Taking the line with "composite modulus. -/" as the first and the line with "the hash in" as the last, set down exactly every line in that range from the entries below, and no more.
[[ Record extracts open ]]
theorem witness_SmulSchedule : (2 ^ 256 - 1 < 2 ^ 256) ∧ (256 ≤ 256) ∧ (1 ≠ 0) ∧
    (blk c15).smul 2 (pp 2 5) = .error .divisionByZero := by decide +kernel
theorem witness_SmulMultiplies :
    (let s := (twoPoints c223 (pp 47 71) .inf).setReg 6 (int 20); s.smul (s.val 6) (s.pt 0) = .ok (pp 47 152)) ∧
    (let s := (twoPoints c15 (pp 2 5) .inf).setReg 6 (int 2); s.smul (s.val 6) (s.pt 0) = .error .divisionByZero) := by
  decide +kernel
theorem witness_SmulMultiplies_prime : let s := twoPoints c223 (pp 47 71) .inf
    s.p.Prime ∧ s.p ≠ 2 ∧ PointOk s (s.pt 0) :=
  ⟨prime_223, by decide, by decide +kernel, by decide +kernel⟩

theorem witness_KeygenMakesKey : (blk c223).tag 0 ≠ .fn ∧
    (let s := (blk c223).setReg 0 (fn 0); s.tag 0 = .fn ∧ s.val 0 = 0) ∧
    (let s := (blk ⟨0, 7, 0, 7, 15, 86⟩).setReg 0 (fn 1); s.tag 0 = .fn ∧ s.val 0 ≠ 0 ∧ s.gen = .error .badConfig) ∧
    (let s := (blk c15).setReg 0 (fn 2)
     s.tag 0 = .fn ∧ s.val 0 ≠ 0 ∧ s.gen = .ok (pp 2 5) ∧ s.smul (s.val 0) (pp 2 5) = .error .divisionByZero) ∧
    (let s := (blk c223).setReg 0 (fn 3)
     s.tag 0 = .fn ∧ s.val 0 ≠ 0 ∧ s.gen = .ok (pp 15 86) ∧ s.smul (s.val 0) (pp 15 86) = .ok (pp 69 137)) := by
  decide +kernel
theorem witness_KeygenMakesKey_prime : let s := (blk c223).setReg 0 (fn 6)
    s.tag 0 = .fn ∧ s.val 0 ≠ 0 ∧ s.p.Prime ∧ s.p ≠ 2 ∧
      CurveEq s (s.cfg.genX.toNat % s.p) (s.cfg.genY.toNat % s.p) :=
  ⟨by decide, by decide, prime_223, by decide, by unfold CurveEq; decide +kernel⟩
theorem witness_KeyclrAndPubkey : (blk c223).key.valid = false ∧ (keyed 7).key.valid = true := by decide

/-- `NONCE d` running, before its first turn. -/
def searching (s : State) : State := { s with busy := true, cmd := 0x43100000 }

theorem witness_NonceFirstIteration : (blk secp).key.valid = false ∧ abcState.nPhase = .check ∧
    (abcState.key.valid = true ∧ 256 < ({ abcState with msgLen := 257 } : State).msgLen.toNat) ∧
    ({ abcState with msgLen := 256 } : State).msgLen.toNat ≤ 256 := by decide
theorem goodCandidate_abc : abcState.goodCandidate 0 := by unfold State.goodCandidate; decide +kernel

/-- No integer lies strictly between 0 and 1. -/
theorem no_candidate_modulus_one {s : State} (h : s.n = 1) (i : ℕ) : ¬ s.goodCandidate i := by
  rintro ⟨h1, h2⟩
  omega

theorem witness_NonceFirstIteration_miss : (keyed 1).key.valid = true ∧ (keyed 1).msgLen.toNat ≤ 256 ∧
    ¬ (keyed 1).goodCandidate 0 := ⟨rfl, by decide, no_candidate_modulus_one (by decide) 0⟩
theorem witness_NonceCompletesAtFirstHit : let s := searching abcState
    s.busy = true ∧ s.events = [] ∧ decode s.cmd = .ok (.nonce 1) ∧ s.nPhase = .check ∧ s.key.valid = true ∧
      s.msgLen.toNat ≤ 256 ∧ (∀ j, j < 0 → ¬ s.goodCandidate j) ∧ s.goodCandidate 0 :=
  ⟨rfl, rfl, by decide, rfl, rfl, by decide, by simp, goodCandidate_abc⟩
theorem witness_NonceWithoutHitStaysBusy : let s := searching (keyed 1)
    s.busy = true ∧ s.events = [] ∧ decode s.cmd = .ok (.nonce 1) ∧ s.nPhase = .check ∧ s.key.valid = true ∧
      s.msgLen.toNat ≤ 256 ∧ ∀ j, ¬ s.goodCandidate j :=
  ⟨rfl, rfl, by decide, rfl, rfl, by decide, no_candidate_modulus_one (by decide)⟩

/-- A signing state on the small curve: nonce in `R2`, hash in `R3`. -/
def signing (s : State) (k : Nat) : State := (s.setReg 2 (int k)).setReg 3 (int 5)

/-- A key over the composite modulus. -/
def keyed15 : State := { blk c15 with key := ⟨true, 1, pp 2 5⟩ }

theorem witness_SignSigns : ((4 : RIdx) ≠ 5) ∧ (blk c223).key.valid = false ∧
    (let s := signing (keyed 7) 7
     s.key.valid = true ∧ 2 ≤ s.n ∧ s.gen = .ok (pp 15 86) ∧ s.val 2 % s.n = 0) ∧
    (let s := signing keyed15 2
     s.key.valid = true ∧ 2 ≤ s.n ∧ s.gen = .ok (pp 2 5) ∧ s.val 2 % s.n ≠ 0 ∧
       s.smul (s.val 2 % s.n) (pp 2 5) = .error .divisionByZero) ∧
    (let s := signing (keyed 11) 7
     s.gen = .ok (pp 15 86) ∧ s.val 2 % s.n ≠ 0 ∧ s.smul (s.val 2 % s.n) (pp 15 86) = .ok .inf) ∧
    (let s := signing (keyed 14) 2
     s.gen = .ok (pp 15 86) ∧ s.val 2 % s.n ≠ 0 ∧ s.smul (s.val 2 % s.n) (pp 15 86) = .ok (pp 139 86) ∧
       Nat.gcd (s.val 2 % s.n) s.n ≠ 1) ∧
    (let s := signing (keyed 7) 9
     s.gen = .ok (pp 15 86) ∧ s.val 2 % s.n ≠ 0 ∧ s.smul (s.val 2 % s.n) (pp 15 86) = .ok (pp 139 86) ∧
       Nat.gcd (s.val 2 % s.n) s.n = 1) := by decide +kernel

/-- A signature `(r, s)` to judge: `r` in `R4`, `s` in `R5`, the hash in `R3`, the public key in `P0`. -/
def judging (c : CurveConfig) (q : Point) (r s z : Nat) : State :=
  ((((blk c).setPt 0 q).setReg 4 (fn r)).setReg 5 (fn s)).setReg 3 (int z)

theorem witness_VerifyJudges : (blk c223).tag 4 ≠ .fn ∧
    (let s := judging ⟨0, 7, 0, 7, 15, 86⟩ .inf 1 1 1; s.tag 4 = .fn ∧ s.tag 5 = .fn ∧ s.gen = .error .badConfig) ∧
    (let s := judging c223 (pp 69 137) 6 0 5; 0 < s.n ∧ s.gen = .ok (pp 15 86) ∧ Nat.gcd (s.val 5) s.n ≠ 1) ∧
    (let s := judging c223 (pp 69 137) 6 1 5
     s.gen = .ok (pp 15 86) ∧ (1 < s.n ∧ s.val 5 * 1 % s.n = 1 % s.n) ∧
       s.smul (s.val 3 % s.n * 1 % s.n) (pp 15 86) = .ok (pp 139 137) ∧
       s.smul (s.val 4 * 1 % s.n) (pp 69 137) = .ok (pp 69 86) ∧
       s.padd (pp 139 137) (pp 69 86) = .ok (pp 139 86)) := by decide +kernel
/-- The three places a division can fail inside `VERIFY`. -/
theorem witness_VerifyJudges_errors :
    (let s := judging c15 (pp 5 5) 1 1 2
     s.gen = .ok (pp 2 5) ∧ (1 < s.n ∧ s.val 5 * 1 % s.n = 1 % s.n) ∧
       s.smul (s.val 3 % s.n * 1 % s.n) (pp 2 5) = .error .divisionByZero) ∧
    (let s := judging c15 (pp 5 5) 2 1 1
     s.gen = .ok (pp 2 5) ∧ s.smul (s.val 4 * 1 % s.n) (s.pt 0) = .error .divisionByZero) ∧
    (let s := judging c15 (pp 5 5) 1 1 1
     s.gen = .ok (pp 2 5) ∧ s.smul (s.val 3 % s.n * 1 % s.n) (pp 2 5) = .ok (pp 2 5) ∧
       s.smul (s.val 4 * 1 % s.n) (s.pt 0) = .ok (pp 5 5) ∧
       s.padd (pp 2 5) (pp 5 5) = .error .divisionByZero) := by decide +kernel

theorem not_legal_ones : ¬ LegalWord 0xFFFFFFFF := by
  have h : ∀ r ∈ opcodeMap, bitsOf (0xFFFFFFFF : HWord).toNat 31 24 ≠ r.op := by decide
  rintro ⟨r, hr, ho, -⟩
  exact h r hr ho

/-- The word `w` about to be accepted, and accepted. -/
def offered (s : State) (w : HWord) : State := { s with events := [.bus (.write 0x004 4 w)] }
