-- ==== Sys2Proof/Machine/Links.lean ====
section
/-! DEFINITION. The two receivers (R176): hunting, collecting, dropping, and handing a good frame to its block (R68, R90). -/

namespace Sys2Proof.Machine

/-- What one byte brings about. -/
inductive Received where
  | nothing
  | dropped
  | frame (bytes : List Byte)
deriving DecidableEq, Repr

/-- A byte while hunting: only the link's own start byte begins a frame; one with a bad stop bit is dropped as a frame
(log 13). -/
def Receiver.hunt (start : Byte) (now : Tick) (b : LineByte) : Receiver × Received :=
  if b.value = start then
    if b.stopGood then (⟨[b.value], now⟩, .nothing) else (⟨[], now⟩, .dropped)
  else (⟨[], now⟩, .nothing)

/-- A byte while collecting. -/
def Receiver.collect (r : Receiver) (length : Nat) (now : Tick) (b : LineByte) : Receiver × Received :=
  if b.stopGood then
    let got := r.got ++ [b.value]
    if length ≤ got.length then (⟨[], now⟩, .frame got) else (⟨got, now⟩, .nothing)
  else (⟨[], now⟩, .dropped)

/-- Three units have passed since the last byte of a frame (R176). -/
def Receiver.late (r : Receiver) (now : Tick) : Bool := !r.got.isEmpty && decide (Config.byteGap ≤ now - r.lastAt)

/-! ### The route link -/

/-- The route link's receiver is replaced. -/
def Chip.withRouteReceiver (r : Receiver) (c : Chip) : Chip := { c with routeLink := { c.routeLink with receiver := r } }

/-- A frame of the route link is dropped. -/
def Chip.dropRoute (c : Chip) : Chip := Chip.count .routeLineErrors (c.withRouteReceiver ⟨[], c.tbu.mono⟩)

/-- A completed route reply frame (R68, R176). -/
def Chip.routeFrameIn (bytes : List Byte) (c : Chip) : Chip :=
  match parseRouteReply bytes with
  | some r => c.routeReply r
  | none => c.count .routeLineErrors

/-- One byte on the route link's receive line. -/
def Chip.routeByte (c : Chip) (b : LineByte) : Chip :=
  let c1 := if c.routeLink.receiver.late c.tbu.mono then c.dropRoute else c
  let r := c1.routeLink.receiver
  let x := if r.got.isEmpty then Receiver.hunt 0xE2 c1.tbu.mono b else r.collect 4 c1.tbu.mono b
  let c2 := c1.withRouteReceiver x.1
  match x.2 with
  | .nothing => c2
  | .dropped => c2.count .routeLineErrors
  | .frame bytes => c2.routeFrameIn bytes

/-! ### The tap link -/

/-- The tap link's receiver is replaced. -/
def Chip.withTapReceiver (r : Receiver) (c : Chip) : Chip := { c with tapLink := { c.tapLink with receiver := r } }

/-- A frame of the tap link is dropped. -/
def Chip.dropTap (c : Chip) : Chip := Chip.count .tapLineErrors (c.withTapReceiver ⟨[], c.tbu.mono⟩)

/-- A completed tap reply frame (R90, R176). -/
def Chip.tapFrameIn (m : Memory) (bytes : List Byte) (c : Chip) : Chip :=
  match parseTapReply bytes with
  | some r => c.tapReply m r
  | none => c.count .tapLineErrors

/-- One byte on the tap link's receive line. -/
def Chip.tapByte (m : Memory) (c : Chip) (b : LineByte) : Chip :=
  let c1 := if c.tapLink.receiver.late c.tbu.mono then c.dropTap else c
  let r := c1.tapLink.receiver
  let x := if r.got.isEmpty then Receiver.hunt 0xD2 c1.tbu.mono b else r.collect 7 c1.tbu.mono b
  let c2 := c1.withTapReceiver x.1
  match x.2 with
  | .nothing => c2
  | .dropped => c2.count .tapLineErrors
  | .frame bytes => c2.tapFrameIn m bytes

end Sys2Proof.Machine
end

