/-! ### Accesses and frames as they come from outside -/

/-- The access that a command presents, for the commands that present one (log 9). -/
def accessOf (i : Instr) : Option (Port × Access) :=
  match i with
  | .portAccess p a => some (p, a)
  | .start u => some (u.port, stationAccess 64 true 1 u.lock)
  | .stop u => some (u.port, stationAccess 64 true 2 u.lock)
  | .logClear (.command u) => some (u.port, stationAccess 64 true 3 u.lock)
  | .arm u q => some (u.port, stationAccess 65 true (heartbeatWord 1 q) u.lock)
  | .feed u q => some (u.port, stationAccess 65 true (heartbeatWord 2 q) u.lock)
  | .pause u => some (u.port, stationAccess 65 true (heartbeatWord 3 0) u.lock)
  | .expire u => some (u.port, stationAccess 65 true (heartbeatWord 4 0) u.lock)
  | .disarm u => some (u.port, stationAccess 65 true (heartbeatWord 5 0) u.lock)
  | .take u => some (u.port, stationAccess 66 true 1 u.lock)
  | .takeCancel u => some (u.port, stationAccess 66 true 2 u.lock)
  | .buy u sub entry => some (u.port, stationAccess 67 true (purchaseWord .buy sub entry) u.lock)
  | .purchaseCancel u sub entry => some (u.port, stationAccess 67 true (purchaseWord .cancel sub entry) u.lock)
  | .timeWrite u v => some (u.port, stationAccess 68 true v u.lock)
  | .release u v => some (u.port, stationAccess 69 true v u.lock)
  | .periodClose u => some (u.port, stationAccess 70 true 1 u.lock)
  | .causeRead u => some (u.port, stationAccess 71 false 0 u.lock)
  | .causeWrite u v => some (u.port, stationAccess 71 true v u.lock)
  | .unusedCommandWordAccess u k write v => some (u.port, stationAccess (72 + k.toNat) write v u.lock)
  | _ => none

/-- A frame as a receiver takes it, every stop bit good, closed with its check byte (R176). -/
def goodFrame (bytes : List Byte) : List LineByte := (closeFrame bytes).map fun b => ⟨b, true⟩

/-- A route reply frame of the selector (spec/11). -/
def routeReplyFrame (slot : Byte) (tag : BitVec 3) (code : BitVec 2) : List LineByte :=
  goodFrame [0xE2, slot, tag.setWidth 8 ||| (code.setWidth 8 <<< 4)]

/-- A tap reply frame (spec/11). -/
def tapReplyFrame (r : TapReply) : List LineByte :=
  goodFrame
    [0xD2, r.address.extractLsb' 0 8, r.address.extractLsb' 8 8,
      (r.address.extractLsb' 16 4).setWidth 8 ||| (r.port.setWidth 8 <<< 4), r.tag.setWidth 8,
      r.report.level.setWidth 8 ||| (if r.report.gate then 4 else 0) ||| (if r.report.lowSignal then 16 else 0)]

end Sys2Proof.Machine
end

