/-- R29, R30, R106, R165 (log 10). Phase 2 reads word 0 of sixteen node table entries to a tenure; at its end the image
is the SLM's, a class code above 3 in an in-use entry puts NODE_TABLE in the set, and phase 3 begins. Phase 3 reads the
two indexes; at its end an occupancy above the capacity puts LOG_STATE in the set; a set that is not empty leads to
LOAD_FAULT with load phase 3, an empty one to the load of the log copy. -/
def Obligations.LoadPhases2And3 : Prop :=
  (∀ s : State,
     (∀ k, k < 2 → s.chip.offers (.nodeTable k) = true →
       ∃ t, exec .loadPhase2 s = .next t ∧ State.granted [.lcc] s t ∧ t.chip.runs (.nodeTable k) [] ∧
         t.chip.lcc.nodeWords = s.chip.lcc.nodeWords ++
           (List.range 16).map fun i => s.chip.recordWord s.mem .nodes (16 * k + i) 0) ∧
     (s.chip.quiet = true → s.chip.lcc.lifecycle = .loading → s.chip.lcc.phase = 2 → s.chip.lccIdle = true →
       ∃ t, exec .loadPhase2 s = .next t ∧ State.happened [.slm, .lcc, .statusMark] s t ∧
         t.chip.lcc.lifecycle = .loading ∧ t.chip.lcc.phase = 3 ∧ t.chip.slm.image = s.chip.lcc.nodeWords ∧
         (t.chip.lcc.faults.getLsbD 9 = true ↔ s.chip.lcc.faults.getLsbD 9 = true ∨
           ∃ w ∈ s.chip.lcc.nodeWords, bit w 31 = true ∧ (3 < (field w 4 3).toNat ∨ 3 < (field w 8 3).toNat)) ∧
         t.chip.requested .logIndexes)) ∧
  (∀ s : State,
     (s.chip.offers .logIndexes = true →
       ∃ t, exec .loadPhase3 s = .next t ∧ State.granted [.lcc] s t ∧ t.chip.runs .logIndexes [] ∧
         t.chip.lcc.logIndexes = some (s.mem.readWord (stationAddr 96), s.mem.readWord (stationAddr 97))) ∧
     (s.chip.offers .faultSet = true → s.chip.lcc.phase = 3 →
       ∃ t, exec .loadPhase3 s = .next t ∧ State.granted [] s t ∧
         t.chip.runs .faultSet [(stationAddr 81, place s.chip.lcc.faults 0)]) ∧
     (∀ w r, s.chip.quiet = true → s.chip.lcc.lifecycle = .loading → s.chip.lcc.phase = 3 → s.chip.lccIdle = true →
       s.chip.lcc.logIndexes = some (w, r) →
       ∃ t, exec .loadPhase3 s = .next t ∧ State.happened [.lcc, .clu, .rpu, .statusMark] s t ∧ t.chip.lcc.phase = 3 ∧
         (s.chip.capacity < (w - r).toNat ∨ s.chip.lcc.faults ≠ 0 → t.chip.lcc.lifecycle = .loadFault ∧
           t.chip.rpu.isPending .loadFault = true ∧ t.chip.requested .faultSet ∧
           (s.chip.capacity < (w - r).toNat → t.chip.lcc.faults.getLsbD 10 = true)) ∧
         ((w - r).toNat ≤ s.chip.capacity → s.chip.lcc.faults = 0 → t.chip.lcc.lifecycle = .loading ∧
           t.chip.clu.loadOwed = true ∧ (s.chip.outstanding .clu = false → t.chip.requested .logLoad))))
[[ Record extracts closed ]]
» **Answer to this exercise**
/-- A key over the composite modulus. -/
def keyed15 : State := { blk c15 with key := ⟨true, 1, pp 2 5⟩ }

theorem witness_SignSigns : ((4 : RIdx) ≠ 5) ∧ (blk c223).key.valid = false ∧
    (let s := signing (keyed 7) 7
     s.key.valid = true ∧ 2 ≤ s.n ∧ s.gen = .ok (pp 15 86) ∧ s.val 2 % s.n = 0) ∧
    (let s := signing keyed15 2
     s.key.valid = true ∧ 2 ≤ s.n ∧ s.gen = .ok (pp 2 5) ∧ s.val 2 % s.n ≠ 0 ∧
       s.smul (s.val 2 % s.n) (pp 2 5) = .error .divisionByZero) ∧
    (let s := signing (keyed 11) 7
     s.gen = .ok (pp 15 86) ∧ s.val 2 % s.n ≠ 0 ∧ s.smul (s.val 2 % s.n) (pp 15 86) = .ok .inf) ∧
    (let s := signing (keyed 14) 2
     s.gen = .ok (pp 15 86) ∧ s.val 2 % s.n ≠ 0 ∧ s.smul (s.val 2 % s.n) (pp 15 86) = .ok (pp 139 86) ∧
       Nat.gcd (s.val 2 % s.n) s.n ≠ 1) ∧
    (let s := signing (keyed 7) 9
     s.gen = .ok (pp 15 86) ∧ s.val 2 % s.n ≠ 0 ∧ s.smul (s.val 2 % s.n) (pp 15 86) = .ok (pp 139 86) ∧
       Nat.gcd (s.val 2 % s.n) s.n = 1) := by decide +kernel

/-- A signature `(r, s)` to judge: `r` in `R4`, `s` in `R5`, the hash in `R3`, the public key in `P0`. -/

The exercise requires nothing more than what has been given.